··· RECORDS PROVIDED

-- ==== Sys2Proof/Machine/RegWrite.lean ====
section
/-! DEFINITION. Writing a register (R436 to R452): decoding, partial writes, the unlock, clamping, what each word does
when written, and the rows of the command list that are reads and writes of one register. -/

namespace Sys2Proof.Machine

/-! ### The unlock (R446) -/

/-- R446: the master's unlock is disarmed, for 100 µs at most. -/
def State.unlocked (s : State) (m : Nat) : Bool :=
  match (s.master m).unlockedAt with | some t => decide (s.now ≤ 100000 + t) | none => false

/-- The unlock arms. -/
def rearm (s : State) (m : Nat) : State := s.setMaster m { s.master m with unlockedAt := none }

/-- R446: a write of UNLOCK. -/
def unlockWrite (s : State) (m v : Nat) : State :=
  if v = 0xC0DE7A11 then s.setMaster m { s.master m with unlockedAt := some s.now } else rearm s m

/-- R446: a write to a word with a WK field: the unlock is consumed; under an armed one the write is counted. -/
def consumeUnlock (s : State) (m : Nat) (r : WordRow) : State :=
  if r.mask .wk = 0 then s else if s.unlocked m then rearm s m else s.bump 0x101C 0 1

/-! ### Clamping (R447) -/

/-- R447: the legal value that a field takes. -/
def FieldRow.legal (f : FieldRow) (v : Nat) : Nat :=
  match f.clamp with
  | .any => v
  | .range lo hi => clampTo lo hi v
  | .sym hi => unsignedOf f.width (max (-(hi : Int)) (min hi (signed f.width v)))

/-- The fields that a write changes; `wk`: fields of access WK too. -/
def FieldRow.taken (f : FieldRow) (wk : Bool) : Bool := f.acc == .rw || f.acc == .wo || (wk && f.acc == .wk)

/-- The word after a write of `v` over `old`. -/
def WordRow.merge (r : WordRow) (old v : Nat) (wk : Bool) : Nat :=
  r.fields.foldl (fun w f => if f.taken wk then setBits w f.lsb f.width (f.legal (bits v f.lsb f.width)) else w) old

/-- R447: a field that the write changes took another value than the one written. -/
def WordRow.clamps (r : WordRow) (v : Nat) (wk : Bool) : Bool :=
  r.fields.any (fun f => f.taken wk && f.legal (bits v f.lsb f.width) != bits v f.lsb f.width)

/-- Clamping that a field's own table states beyond a fixed range: SCRUB_PERIOD (R194), EN_SEL's ring (R413), CT_RECT
(R451), the rank of a group (R327). -/
def clampWord (off v : Nat) : Nat :=
  if off = 0x17040 then (if decide (1 ≤ v) && decide (v < 10) then 10 else v)
  else if off = 0x20028 then (if decide (17 ≤ bits v 8 5) && decide (bits v 8 5 ≤ 30) then setBits v 8 5 16 else v)
  else if off = 0x10008 then
    (let x := min 159 (bits v 0 8)
     let y := min 159 (bits v 8 8)
     x + 2 ^ 8 * y + 2 ^ 16 * min (159 - x) (bits v 16 8) + 2 ^ 24 * min (159 - y) (bits v 24 8))
  else if off = 0x1C008 then setBits v 10 6 (min (bits v 10 6) (bits v 3 7 - 1))
  else v

/-! ### Writes that a state ignores (R448) -/

/-- R382: a reserved identity. -/
def reservedIdent (i : Nat) : Bool := decide (0x83 ≤ i)

/-- A collective of the group is in progress. -/
def State.groupBusy (s : State) (idx : Nat) : Bool :=
  s.colls.any (fun c => c.ctx * 16 + c.group == idx && c.phase != .ended)

/-- The selected ring of R391 is enabled. -/
def State.ringEn (s : State) (idx : Nat) : Bool :=
  if 16 ≤ idx % 32 then ((s.ctx (idx / 32)).cring (idx % 16)).en else ((s.ctx (idx / 32)).ring (idx % 16)).en

/-- Which words ignore a write in the present state, where the chapters say that it is counted (R175, R276, R301, R327,
R355, R391, R451, R452). -/
def State.ignores (s : State) (m off idx w : Nat) : Bool :=
  if off = 0x10008 || off = 0x1000C || off = 0x10014 || off = 0x10018 || off = 0x1001C then (s.ctx idx).enable
  else if off = 0x11004 then
    m != 0x80 || s.trust.bindLocked || reservedIdent (bits w 0 8) || reservedIdent (bits w 8 8) || bits w 0 8 == bits w 8 8
  else if off = 0x15004 || off = 0x15008 || off = 0x1500C then bitAt (s.reg 0x15000 0) 0
  else if decide (0x1A004 ≤ off) && decide (off ≤ 0x1A014) then !s.kiln.batches.isEmpty
  else if off = 0x1B044 then decide (idx < 8)
  else if off = 0x1C008 then s.groupBusy idx
  else if (decide (0x1E008 ≤ off) && decide (off ≤ 0x1E014)) || off = 0x1E01C then bitAt (s.reg 0x1E004 idx) 0
  else if off = 0x1F008 || off = 0x1F00C || off = 0x1F014 || off = 0x1F018 then s.ringEn idx
  else false

/-! ### The context table (R451) -/

/-- R451: a write of ENABLE and RESET. ENABLE waits for READY and for the end of a rebuild (R420, R428). -/
def ctControl (s : State) (m at_ ctx w : Nat) : State :=
  let c := s.ctx ctx
  let s := if bitAt w 1 then ctxReset s ctx else s
  if bitAt w 0 = c.enable then s
  else if bitAt w 0 then
    (if s.trust.rebuilding || s.trust.stage != 6 || s.ctxs.any (fun d => d.1 != ctx && d.2.enable && c.overlaps d.2) then
      s.clampEvent at_ m 2
    else s.setCtx ctx { s.ctx ctx with enable := true })
  else
    let s := if c.fnEn then ctxReset s ctx else s
    s.setCtx ctx { s.ctx ctx with enable := false }

/-! ### Ring set-up (R391) -/

/-- The part of a word that holds a low or a high half of an address. -/
def putHalf (old lo hi : Nat) (low : Bool) : Nat := if low then old / 2 ^ 32 * 2 ^ 32 + lo else old % 2 ^ 32 + 2 ^ 32 * hi

/-- R391: ring base and tail write-back, taken while the ring's EN is 0. -/
def ringAddr (s : State) (off idx w : Nat) : State :=
  let ctx := idx / 32
  let q := idx % 16
  if 16 ≤ idx % 32 then
    (let r := (s.ctx ctx).cring q
     s.setCRing ctx q (if off = 0x1F008 then { r with base := putHalf r.base (w / 4096 * 4096) 0 true }
       else if off = 0x1F00C then { r with base := putHalf r.base 0 w false }
       else if off = 0x1F014 then { r with wb := putHalf r.wb (w / 4 * 4) 0 true }
       else { r with wb := putHalf r.wb 0 w false }))
  else
    let r := (s.ctx ctx).ring q
    s.setRing ctx q (if off = 0x1F008 then { r with base := putHalf r.base (w / 4096 * 4096) 0 true }
      else if off = 0x1F00C then { r with base := putHalf r.base 0 w false } else r)

/-- R391: EN and the set-up of a submission ring; a ring enabled again is a new queue (R42). -/
def sqControl (s : State) (m at_ ctx q w : Nat) : State :=
  let r := (s.ctx ctx).ring q
  let k := 4 + bits w 1 4
  if r.en then
    (let s := if k = r.log2 && bitAt w 5 = r.timed && bitAt w 6 = r.rtm then s else s.clampEvent at_ m 2
     s.setRing ctx q { r with en := bitAt w 0 })
  else
    let h := ceilDiv r.head (2 ^ k) * 2 ^ k
    let r := { r with log2 := k, timed := bitAt w 5, rtm := bitAt w 6 }
    if bitAt w 0 then (s.setRing ctx q { r with en := true, start := h, head := h, tail := h, doors := [] }).endQueues
      (fun k => k == (0, ctx, q))
    else s.setRing ctx q r

/-- R391: EN and the set-up of a completion ring. -/
def cqControl (s : State) (m at_ ctx q w : Nat) : State :=
  let c := s.ctx ctx
  let r := c.cring q
  let k := 4 + bits w 1 4
  if r.en then
    (let used := c.sq.any (fun x => x.2.out.any (fun d => d.cpl == q)) || c.held.any (fun h => h.ring == q)
     if (k = r.log2 && bits w 7 5 = r.vector) && (bitAt w 0 || !used) then s.setCRing ctx q { r with en := bitAt w 0 }
     else
       let s := s.clampEvent at_ m 2
       s.setCRing ctx q { r with en := bitAt w 0 || used })
  else
    let r := { r with log2 := k, vector := bits w 7 5 }
    mbPumpAll (s.setCRing ctx q (if bitAt w 0 then { r with en := true, head := 0, db := 0 } else r)) ctx

/-! ### What a word does when it is written -/

/-- The key of a held lower half (R442). -/
def heldIdx (m : Nat) : Nat := 4096 + m

/-- R435, R413, R449 and the chapters' tables: the new word `w` takes effect; `at_` is the offset written. -/
def commitWord (s : State) (m at_ off idx w : Nat) : State :=
  if off = 0x1008 then unlockWrite s m w
  else if off = 0x10004 then ctControl s m at_ idx w
  else if off = 0x10008 then
    s.setCtx idx { s.ctx idx with x0 := bits w 0 8, y0 := bits w 8 8, wm1 := bits w 16 8, hm1 := bits w 24 8 }
  else if off = 0x1000C then s.setCtx idx { s.ctx idx with protBase := w }
  else if off = 0x10010 then s.setCtx idx { s.ctx idx with protCache := [] }
  else if off = 0x10014 then s.setCtx idx { s.ctx idx with hostBase := putHalf (s.ctx idx).hostBase (w / 4096 * 4096) 0 true }
  else if off = 0x10018 then s.setCtx idx { s.ctx idx with hostBase := putHalf (s.ctx idx).hostBase 0 w false }
  else if off = 0x1001C then s.setCtx idx { s.ctx idx with hostLimit := w }
  else if off = 0x11004 then s.setMbox idx (bindWord (s.mbox idx) w)
  else if off = 0x1200C then wantedPp (s.setReg off 0 w)
  else if off = 0x14008 then s.setReg off (heldIdx m) w
  else if off = 0x1400C then (s.setReg off idx w).setReg 0x14008 idx (s.reg 0x14008 (heldIdx m))
  else if off = 0x15000 then kvCtrl s w
  else if off = 0x17034 then chCmd s m idx w
  else if off = 0x17050 then supplyWrite s m idx w
  else if off = 0x1A008 then s.setReg off idx (w / 16 * 16)
  else if off = 0x1B00C then
    (if 8 ≤ idx then s
     else linkCtrl (s.setReg off idx (setBits w 3 1 0)) idx (s.linkEnabled idx) (bitAt w 3))
  else if off = 0x1B044 then s.setReg off (heldIdx m) w
  else if off = 0x1B048 then routeCommit s m idx (s.reg 0x1B044 (heldIdx m)) w
  else if off = 0x1C008 then collGroupSet s (idx / 16) (idx % 16) w
  else if off = 0x1E004 then contCtrl s m idx w
  else if off = 0x1E020 then contCmd s m idx w
  else if off = 0x1F010 then
    (if 16 ≤ idx % 32 then cqControl s m at_ (idx / 32) (idx % 16) w else sqControl s m at_ (idx / 32) (idx % 16) w)
  else if decide (0x1F008 ≤ off) && decide (off ≤ 0x1F018) then ringAddr s off idx w
  else if off = 0x1F044 then jntCfg s idx w at_ m
  else if off = 0x20008 then capChange (s.setReg off 0 w)
  else if off = 0x2000C then requestDuty (s.setReg off 0 w) (bits w 16 4)
  else if off = 0x20010 then s.setReg off 0 (w % 2 ^ 9)
  else if off = 0x20014 then applyUnits (s.setReg off 0 w)
  else if off = 0x20024 then (if w = 1 then remeasure s m else s)
  else if off = 0x2100C then storeCmd s m w
  else if off = 0x21020 then wdtKick s m
  else s.setReg off idx w

/-- A write whose clamping is counted for the fields it takes: KV_CTRL takes only EN while EN is 1 (R175), BRICK_SUPPLY
nothing while a channel of the brick serves (R199). -/
def State.countsClamp (s : State) (off idx : Nat) : Bool :=
  if off = 0x15000 then !bitAt (s.reg 0x15000 0) 0
  else if off = 0x17050 then
    (brickChans idx).all (fun c => decide ((s.chan c).state = .fenced) || decide ((s.chan c).state = .spalled))
  else true

/-- R446 to R448: a write of a word, of its bank `idx`, over what it shows. -/
def writeWord (s : State) (m at_ : Nat) (r : WordRow) (v : Nat) : State :=
  let idx := s.bankOf m r.bank
  let wk := s.unlocked m
  let w0 := r.merge (s.wordValue m r) v wk
  let w := clampWord r.off w0
  let s := consumeUnlock s m r
  if s.unitAbsent r.off || (r.mask .rw + r.mask .wo = 0 && (!wk || r.mask .wk = 0)) then s
  else if s.ignores m r.off idx w then s.clampEvent at_ m 2
  else
    let t := commitWord s m at_ r.off idx w
    if (r.clamps v wk || w != w0) && s.countsClamp r.off idx then t.clampEvent at_ m 1 else t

······

◆ PROBLEM DETAILS ◆
Copy word for word the stretch of entries above from the line that has "R355, R391, R451, R452). -/" through the line that has "else if bitAt w 0 then", both ends included, and nothing outside it.

◆ SOLUTION FOR THIS PROBLEM ◆
R355, R391, R451, R452). -/
def State.ignores (s : State) (m off idx w : Nat) : Bool :=
  if off = 0x10008 || off = 0x1000C || off = 0x10014 || off = 0x10018 || off = 0x1001C then (s.ctx idx).enable
  else if off = 0x11004 then
    m != 0x80 || s.trust.bindLocked || reservedIdent (bits w 0 8) || reservedIdent (bits w 8 8) || bits w 0 8 == bits w 8 8
  else if off = 0x15004 || off = 0x15008 || off = 0x1500C then bitAt (s.reg 0x15000 0) 0
  else if decide (0x1A004 ≤ off) && decide (off ≤ 0x1A014) then !s.kiln.batches.isEmpty
  else if off = 0x1B044 then decide (idx < 8)
  else if off = 0x1C008 then s.groupBusy idx
  else if (decide (0x1E008 ≤ off) && decide (off ≤ 0x1E014)) || off = 0x1E01C then bitAt (s.reg 0x1E004 idx) 0
  else if off = 0x1F008 || off = 0x1F00C || off = 0x1F014 || off = 0x1F018 then s.ringEn idx
  else false

/-! ### The context table (R451) -/

/-- R451: a write of ENABLE and RESET. ENABLE waits for READY and for the end of a rebuild (R420, R428). -/
def ctControl (s : State) (m at_ ctx w : Nat) : State :=
  let c := s.ctx ctx
  let s := if bitAt w 1 then ctxReset s ctx else s
  if bitAt w 0 = c.enable then s
  else if bitAt w 0 then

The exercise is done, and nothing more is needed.